Do laws impact opioids consumption? A breakpoint analysis based on italian sales data
Musazzi, Umberto Maria; Rocco, Paolo; Brunelli, Cinzia; Bisaglia, Luisa; Caraceni, Augusto Tomasso Giovanni; Minghetti, Paola
Journal article, Peer reviewed
Published version
View/ Open
Date
2018Metadata
Show full item recordCollections
Abstract
Purpose: In Italy, where the adoption of opioid analgesics in pain management has been historically poor, an increase in opioids consumption occurred between 2000 and 2015. The aim of this study is to assess, through specific time series analyses for trend changes, the impact of different intervening factors – such as the availability of new drugs, the observance of clinical guidelines, changes in prescription regulations, and in reimbursement policies – on opioids sales to community pharmacies in Italy, focusing on the time period 2000–2010.

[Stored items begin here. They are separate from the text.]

/-! ## Steps: the fault and RESET (V16) and the first instruction after reset -/

/-- V16 b: an illegal word in RUN. -/
theorem test_illegal_word_in_run :
    seen (step (presented [.command 0xFF] openA)) = some ([1, 34, 2, 1, 1, 0x05], []) := by decide

/-- V16 h: RESET together with the word 0x41. -/
theorem test_reset_with_word :
    seen (step (presented [.reset (some 0x41)] openA)) = some ([0, 1, 1, 0, 0, 0x00], []) := by decide

/-- S5, first row. -/
theorem test_first_instruction_after_reset :
    seen (step (State.reset.withFetchWord 8 0x41)) = some ([1, 34, 2, 1, 1, 0x01], [0x00001A40, 0x40001460]) := by
  decide

/-! ## Listings (R70, R71) -/

theorem test_listing_program_P5 :
    assemble "RESET\nCHAR 'A'  ; 0x41\n.word 0x85\nENCODE \"B\"" =
      some [.reset none, .command 0x41, .command 0x85, .command 0x42, .command 0x80] := by decide

theorem test_listing_refuses : assemble "CHAR 128" = none ∧ assemble "NOP" = none ∧
    assemble "STR \"\\x80\"" = none := by decide

/-! ## Witnesses: concrete data that meet the hypotheses of each statement, clause by clause -/

theorem witness_DecodingFollowsTheCommandFormat :
    (0x7F : CmdWord).getLsbD 7 = false ∧ (0x80 : CmdWord).toNat = 0x80 ∧ 0x81 ≤ (0x81 : CmdWord).toNat ∧
    0x81 ≤ (0xFF : CmdWord).toNat := by decide

theorem witness_InstructionWordRoundTrip :
    (Instr.char 0x7F).wf = true ∧ decode 0x00 = .ok (.char 0) ∧ decode 0x80 = .ok .endFrame := by decide

theorem witness_CommandStreamRoundTrip :
    (∀ i ∈ [Instr.char 0x7F, .endFrame], i.wf = true) ∧ decodeWords [0x7F, 0x80] = .ok [.char 0x7F, .endFrame] := by
  decide

theorem witness_SymbolRecordRoundTrip :
    (3 < 2 ^ 2) ∧ recordOfWord 2 0x1D620 = some ⟨.data, 3, .eleven 0b10110001000⟩ ∧
    recordOfWord 16 0xC00038EB = some ⟨.stop, 0, patternStop⟩ := by decide

theorem witness_PatternOnWires : 10 < patternLength patternA ∧ 12 < patternLength patternStop := by decide

theorem witness_PromAddressMap :
    (32 : PromAddr).toNat < 33 ∧ (35 ≤ (35 : PromAddr).toNat ∧ (94 : PromAddr).toNat ≤ 94) ∧
    (95 ≤ (95 : PromAddr).toNat ∧ (102 : PromAddr).toNat ≤ 102) ∧ defaultConfig.chkHi = .skip ∧
    emitConfig.chkHi = .emit ∧ 107 ≤ (107 : PromAddr).toNat ∧ 107 ≤ (127 : PromAddr).toNat := by decide

theorem witness_PromWordLayout :
    promRead defaultConfig 95 = none ∧ promRead emitConfig 95 = some (.eleven 0b10111101000) ∧
    promRead defaultConfig 106 = some patternStop := by decide

theorem witness_ChecksumPatternResolution :
    (94 : BitVec 7).toNat ≤ 94 ∧ (95 ≤ (95 : BitVec 7).toNat ∧ (102 : BitVec 7).toNat ≤ 102) ∧
    defaultConfig.chkHi = .skip ∧ emitConfig.chkHi = .emit := by decide

theorem witness_ChecksumValueOfOrdinal : 32 ≤ (0x20 : CharOrd).toNat ∧ (0x1F : CharOrd).toNat < 32 := by decide

theorem witness_DataAddressOfOrdinal : supported 0x20 = true ∧ supported 0x7E = true := by decide

theorem witness_CharStepEffect :
    State.reset.err = false ∧ State.reset.phase = .idle ∧ openA.err = false ∧ openA.phase = .run ∧
    supported 0x7E = true ∧ supported 0x7F = false ∧ (vec .run 34 2 1 1 false true false false false).err = true := by
  decide

theorem witness_CharFrame :
    (∃ t, exec (.char 0x42) openA = .next t) ∧ openA.phase = .run ∧ supported 0x42 = true ∧
    openA.pos ≠ 2 ^ openA.cfg.idxW - 1 ∧ (∃ t, exec (.char 0x01) openA = .next t) ∧ supported 0x01 = false ∧
    (∃ t, exec (.char 0x42) (vec .run 34 2 1 1 false true false false false) = .next t) :=
  ⟨⟨_, rfl⟩, by decide, by decide, by decide, ⟨_, rfl⟩, by decide, ⟨_, rfl⟩⟩

theorem witness_EndStepEffect :
    openA.err = false ∧ openA.phase = .run ∧ openA.acc = 34 ∧ chkPattern openA.cfg openA.acc = some patternB ∧
    chkPattern defaultConfig 95 = none ∧ State.reset.phase = .idle ∧
    (vec .run 34 2 1 1 false true false false false).err = true := by decide

theorem witness_EndOfEmptyString :
    (vec .idle 34 2 1 1 true false true false false).err = false ∧
    (vec .idle 34 2 1 1 true false true false false).phase = .idle := by decide

theorem witness_EndFrameUnchanged :
    (∃ t, exec .endFrame openA = .next t) ∧ openA.phase = .run ∧ chkPattern openA.cfg openA.acc ≠ none ∧
    (∃ t, exec .endFrame State.reset = .next t) ∧ State.reset.phase = .idle ∧
    (∃ t, exec .endFrame (vec .run 34 2 1 1 false true false false false) = .next t) :=
  ⟨⟨_, rfl⟩, by decide, by decide, ⟨_, rfl⟩, by decide, ⟨_, rfl⟩⟩

theorem witness_StepRunsTheDecodedInstruction :
    (presented [.command 0x42] openA).booted = true ∧ (presented [.command 0x42] openA).err = false ∧
    (presented [.command 0x42] openA).port = .command 0x42 :: [] ∧ decode 0x42 = .ok (.char 0x42) ∧
    openA.port = [] := by decide

theorem witness_IllegalCommandEntry :
    (presented [.command 0x81] openA).booted = true ∧ (presented [.command 0x81] openA).err = false ∧
    (presented [.command 0x81] openA).port = .command 0x81 :: [] ∧ 0x81 ≤ (0x81 : CmdWord).toNat ∧
    0x81 ≤ (0xFF : CmdWord).toNat := by decide

/-- The block halted in an open frame (V4 o). -/
def haltedA : State := vec .run 34 2 1 1 false true false false false

theorem witness_HaltedBlockIgnoresCommands :
    haltedA.err = true ∧ haltedA.booted = true ∧
    (presented [.command 0x85] haltedA).port = .command 0x85 :: [] := by decide

theorem witness_OnlyResetLeavesTheFault :
    haltedA.booted = true ∧ haltedA.err = true ∧
    (∃ t, step (presented [.command 0x80] haltedA) = .next t ∧ t.booted = true) ∧
    (∃ t, step (presented [.reset none] haltedA) = .next t ∧ t.booted = true) :=
  ⟨by decide, by decide, ⟨_, rfl, rfl⟩, ⟨_, rfl, rfl⟩⟩

theorem witness_ResetFromAnyState :
    (presented [.reset (some 0x41)] haltedA).port = .reset (some 0x41) :: [] ∧
    (presented [.command 0x41] haltedA).booted = true ∧ (presented [.command 0x41] haltedA).err = true ∧
    (presented [.command 0x41] haltedA).port = .command 0x41 :: [] := by decide

theorem witness_StatusAfterReset : (presented [.reset none] openA).port = .reset none :: [] := by decide

/-- A block that was powered up and not RESET. -/
def unbooted : State := { openA with booted := false }

theorem witness_PoweredUpBlockNeedsReset :
    unbooted.booted = false ∧ (presented [.command 0x41] unbooted).port = .command 0x41 :: [] ∧
    (presented [.reset none] unbooted).port = .reset none :: [] ∧
    (presented [.powerCycle] openA).port = .powerCycle :: [] := by decide

theorem witness_StepAlwaysCompletes : State.reset.booted = true ∧ haltedA.booted = true := by decide

theorem witness_OutOnlyGrows : ∃ t, step (presented [.command 0x80] openA) = .next t := ⟨_, rfl⟩

theorem witness_ParametersAndPromNeverChange : ∃ t, step (presented [.reset none] openA) = .next t := ⟨_, rfl⟩

/-- One state and event for each clause of `FlagsChangeOnlyAsTabled`, with the flag that changes. -/
theorem witness_FlagsChangeOnlyAsTabled :
    (∃ t, step (presented [.command 0x80] openA) = .next t ∧ t.done = true ∧ t.booted = true) ∧
    (∃ t, step (presented [.command 0x41] (vec .idle 34 2 1 1 true false false false false)) = .next t ∧
      t.done = false ∧ t.booted = true) ∧
    (∃ t, step (presented [.command 0x81] openA) = .next t ∧ t.err = true ∧ t.booted = true) ∧
    (∃ t, step (presented [.reset none] haltedA) = .next t ∧ t.err = false ∧ t.booted = true) ∧
    (∃ t, step (presented [.command 0x7F] openA) = .next t ∧ t.unsup = true ∧ t.booted = true) ∧
    (∃ t, step (presented [.command 0x80] (vec .run 95 2 1 1 false false false false false)) = .next t ∧
      t.chkskip = true ∧ t.booted = true) ∧
    (∃ t, step (presented [.command 0x41] (vec .run 7 28 20 65535 false false false false false)) = .next t ∧
      t.posovf = true ∧ t.booted = true) ∧
    (∃ t, step (presented [.command 0x80] (vec .idle 95 2 1 1 true false true true true)) = .next t ∧
      t.unsup = false ∧ t.chkskip = false ∧ t.posovf = false ∧ t.booted = true) :=
  ⟨⟨_, rfl, rfl, rfl⟩, ⟨_, rfl, rfl, rfl⟩, ⟨_, rfl, rfl, rfl⟩, ⟨_, rfl, rfl, rfl⟩, ⟨_, rfl, rfl, rfl⟩, ⟨_, rfl, rfl, rfl⟩,
    ⟨_, rfl, rfl, rfl⟩, ⟨_, rfl, rfl, rfl, rfl, rfl⟩⟩

/-- A state and event for each row of the phase machine. -/
theorem witness_PhaseMachine :
    (presented [commandOf (.char 0x41)] State.reset).booted = true ∧ State.reset.err = false ∧
    (presented [commandOf (.char 0x41)] State.reset).port = .command (encode (.char 0x41)) :: [] ∧
    (presented [commandOf .endFrame] openA).port = .command (encode .endFrame) :: [] ∧
    (presented [.command 0x81] openA).port = .command 0x81 :: [] ∧ 0x81 ≤ (0x81 : CmdWord).toNat ∧
    (presented [.reset none] openA).port = .reset none :: [] ∧ State.reset.phase = .idle ∧ openA.phase = .run ∧
    openA.err = false ∧ supported 0x41 = true ∧ supported 0x01 = false ∧
    chkPattern openA.cfg openA.acc ≠ none ∧ chkPattern defaultConfig 102 = none := by decide

theorem witness_NoHiddenState : ∃ t, exec (.char 0x42) openA = .next t := ⟨_, rfl⟩

theorem witness_FrameForgetsThePast :
    (vec .idle 34 2 1 1 true false true false false).cfg = State.reset.cfg ∧
    (vec .idle 34 2 1 1 true false true false false).phase = .idle ∧
    (vec .idle 34 2 1 1 true false true false false).err = false ∧ State.reset.phase = .idle ∧
    State.reset.err = false := by decide

/-- `openA` with its two records in `OUT`, and END presented. -/
def openAOut : State :=
  { presented [.command 0x80] openA with out := [⟨.start, 0, patternStart⟩, ⟨.data, 0, patternA⟩] }

theorem openAOut_inv : BlockInv openAOut := fun _ => by constructor <;> decide

theorem openAOut_steps : ∃ t, step openAOut = .next t := ⟨_, rfl⟩

theorem witness_StepKeepsRegisterInvariants : BlockInv openAOut ∧ ∃ t, step openAOut = .next t :=
  ⟨openAOut_inv, openAOut_steps⟩

theorem witness_StepKeepsSymbolOrder : BlockInv openAOut ∧ OutOrdered openAOut ∧ ∃ t, step openAOut = .next t :=
  ⟨openAOut_inv, ⟨⟨.opened, by decide, by decide⟩, fun _ _ => by decide, fun _ h => absurd h (by decide)⟩,
    openAOut_steps⟩

theorem witness_StepKeepsIndicesIncreasing :
    BlockInv openAOut ∧ IndicesIncrease openAOut ∧ (frameShown openAOut ∧ openAOut.posovf = false) ∧
    ∃ t, step openAOut = .next t :=
  ⟨openAOut_inv, fun _ _ _ => by decide, ⟨.inl (by decide), by decide⟩, openAOut_steps⟩

theorem witness_StepKeepsRecordsWellFormed :
    BlockInv openAOut ∧ RecordsWellFormed openAOut ∧ ∃ t, step openAOut = .next t :=
  ⟨openAOut_inv, by unfold RecordsWellFormed; decide, openAOut_steps⟩

theorem witness_StatusWordBits : BlockInv openAOut ∧ openAOut.booted = true := ⟨openAOut_inv, by decide⟩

Materials and methods: Five opioids were considered: codeine, tramadol, buprenorphine, morphine, and fentanyl. The analysis is based on sales data collected at wholesale distributors. For each one of the five drugs, time series of the number of Defined Daily Doses per thousand inhabitants per day in the period 2000–2010 were analyzed, and an estimation of breakpoints was performed using segmented linear regression.

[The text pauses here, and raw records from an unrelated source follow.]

-- ==== Sys2Proof/Machine/Operands.lean ====
section
/-! DEFINITION. The operands: an operand is the unsigned value of one port, used as it stands (30_encoding.md R35),
and this file says which values lie in an operation's domain (10_state.md R18) and how the hour operand is read
(41_epoch_conversion.md R55 to R57). -/

namespace Sys2Proof.Machine

/-- The high nibble, `b[7:4]` (42_bcd_codec.md R64). -/
def highNibble (b : Nat) : Nat := b >>> 4

/-- The low nibble, `b[3:0]` (42_bcd_codec.md R64). -/
def lowNibble (b : Nat) : Nat := b &&& 0x0F

/-- A valid BCD byte has both nibbles in 0..9 (00_scope.md section 5). -/
def validBcd (b : Nat) : Bool := decide (highNibble b ≤ 9) && decide (lowNibble b ≤ 9)

/-- R55, the hour's range under a mode. -/
def hourValid (h : Nat) : Mode → Bool
  | .h24 => decide (h ≤ 23)
  | .h12 => decide (1 ≤ h ∧ h ≤ 12)

/-- R55. -/
def timeValid (h mi s : Nat) (mode : Mode) : Bool :=
  decide (s < 60) && decide (mi < 60) && hourValid h mode

/-- R56: 24-hour to 12-hour form, with the period. -/
def to12h (h24 : Nat) : Nat × Period :=
  let p := if h24 > 11 then Period.pm else Period.am
  let h := h24 - 12 * p.toNat
  (if h = 0 then 12 else h, p)

/-- R57: 12-hour to 24-hour form. -/
def to24h (h12 : Nat) (p : Period) : Nat := h12 % 12 + 12 * p.toNat

/-- The hour operand of `C2E` as an hour in 0..23 (41_epoch_conversion.md R61); the period is ignored in 24-hour mode
(30_encoding.md R36). -/
def hourOf (h : Nat) (period : Period) : Mode → Nat
  | .h24 => h
  | .h12 => to24h h period

/-- The hour and period `E2C` shows for an hour in 0..23 (41_epoch_conversion.md R58); the period is AM, that is 0,
in 24-hour mode. -/
def clockOf (h24 : Nat) : Mode → Nat × Period
  | .h24 => (h24, .am)
  | .h12 => to12h h24

end Sys2Proof.Machine
end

Results: Drug sales underwent a sharp increase in 2000–2010, although on different scales. Segmented regression analysis highlighted different potential breakpoints, corresponding to either a significant change in value and/or in slope. Sales of the five opioids were affected by at least one relevant event, often due to a synergy of regulatory, marketing, and technological factors. The effect of reimbursement changes has proved important.

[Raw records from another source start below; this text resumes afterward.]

-- ==== Sys2Proof/Machine/State.lean ====
section
/-! DEFINITION. The state.  The block holds no architectural state (10_state.md R10, R14 to R17, R21): State is the
interface between host and block (00_scope.md R9, 20_memory.md R28) and the build parameter (10_state.md R12), and
nothing else (log 1, log 2). -/

namespace Sys2Proof.Machine

/-- Plain data.  `config`: what the builder fixed, never written by a step.  `requests`: the requests the host has
issued and the block has not answered, oldest first.  `answered`: the requests whose response the block has given and
the host has not taken, oldest first: these transactions are still in progress, and the host has to keep their ports
(70_reset_and_hazards.md R79 (a), R80).  `responses`: the responses to them, oldest first, so that the output ports
have no value while it is empty (R76). -/
structure State where
  config    : Config
  requests  : List Request
  answered  : List Request
  responses : List Response
  deriving DecidableEq, Repr

/-- The faults.  The block itself has none (60_exceptions.md R68). -/
inductive Fault where
  /-- The host reads the output ports when there is no response to read: "a fault of the host script, not a value"
  (70_reset_and_hazards.md R76).  Raised by `takeResponse` only, never by `exec` or `step`.  Safe (log 4). -/
  | noResponse
  deriving DecidableEq, Repr

/-- The refusals.  The block itself has none (60_exceptions.md R68). -/
inductive Refusal where
  /-- An instruction without a meaning; no arm of `exec` is left with it.  Safe. -/
  | notModelled (mnemonic : String)
  /-- The host drives other values on the ports an operation reads, or another agent's request on them, before the
  response to that operation has been taken (70_reset_and_hazards.md R79 (a), R80; 93_implementation_defined.md U8, V2).  Raised by `redrive` only.
  Safe (log 11). -/
  | portsChanged
  deriving DecidableEq, Repr

/-- The machine right after reset: idle, no transaction in progress, no response pending (70_reset_and_hazards.md
R76), and the parameter at the default the spec states (00_scope.md R5; log 2). -/
def State.reset : State := ⟨Config.default, [], [], []⟩

end Sys2Proof.Machine
end

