-- ==== Sys2Proof/Machine/Reserved.lean ====
section
/-! DEFINITION. The reserved operation codes 6 and 7, 30_encoding.md R40: an error response, no fault. -/

namespace Sys2Proof.Machine

/-- Operation code 6 (R40). -/
def execRsvd6 (s : State) : Host.Outcome State Fault Refusal := reject s

/-- Operation code 7 (R40). -/
def execRsvd7 (s : State) : Host.Outcome State Fault Refusal := reject s

end Sys2Proof.Machine
end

Conclusion: Between 2000 and 2010, regulatory, technological, and reimbursement changes significantly influenced opioid sales to community pharmacies in Italy. The sales of relatively new drug products seem to be less influenced by changes in reimbursement and regulatory policies than that of more established products, suggesting that physicians are more comfortable with “old” drugs, since their clinical use is supported by established clinical guidelines and protocols.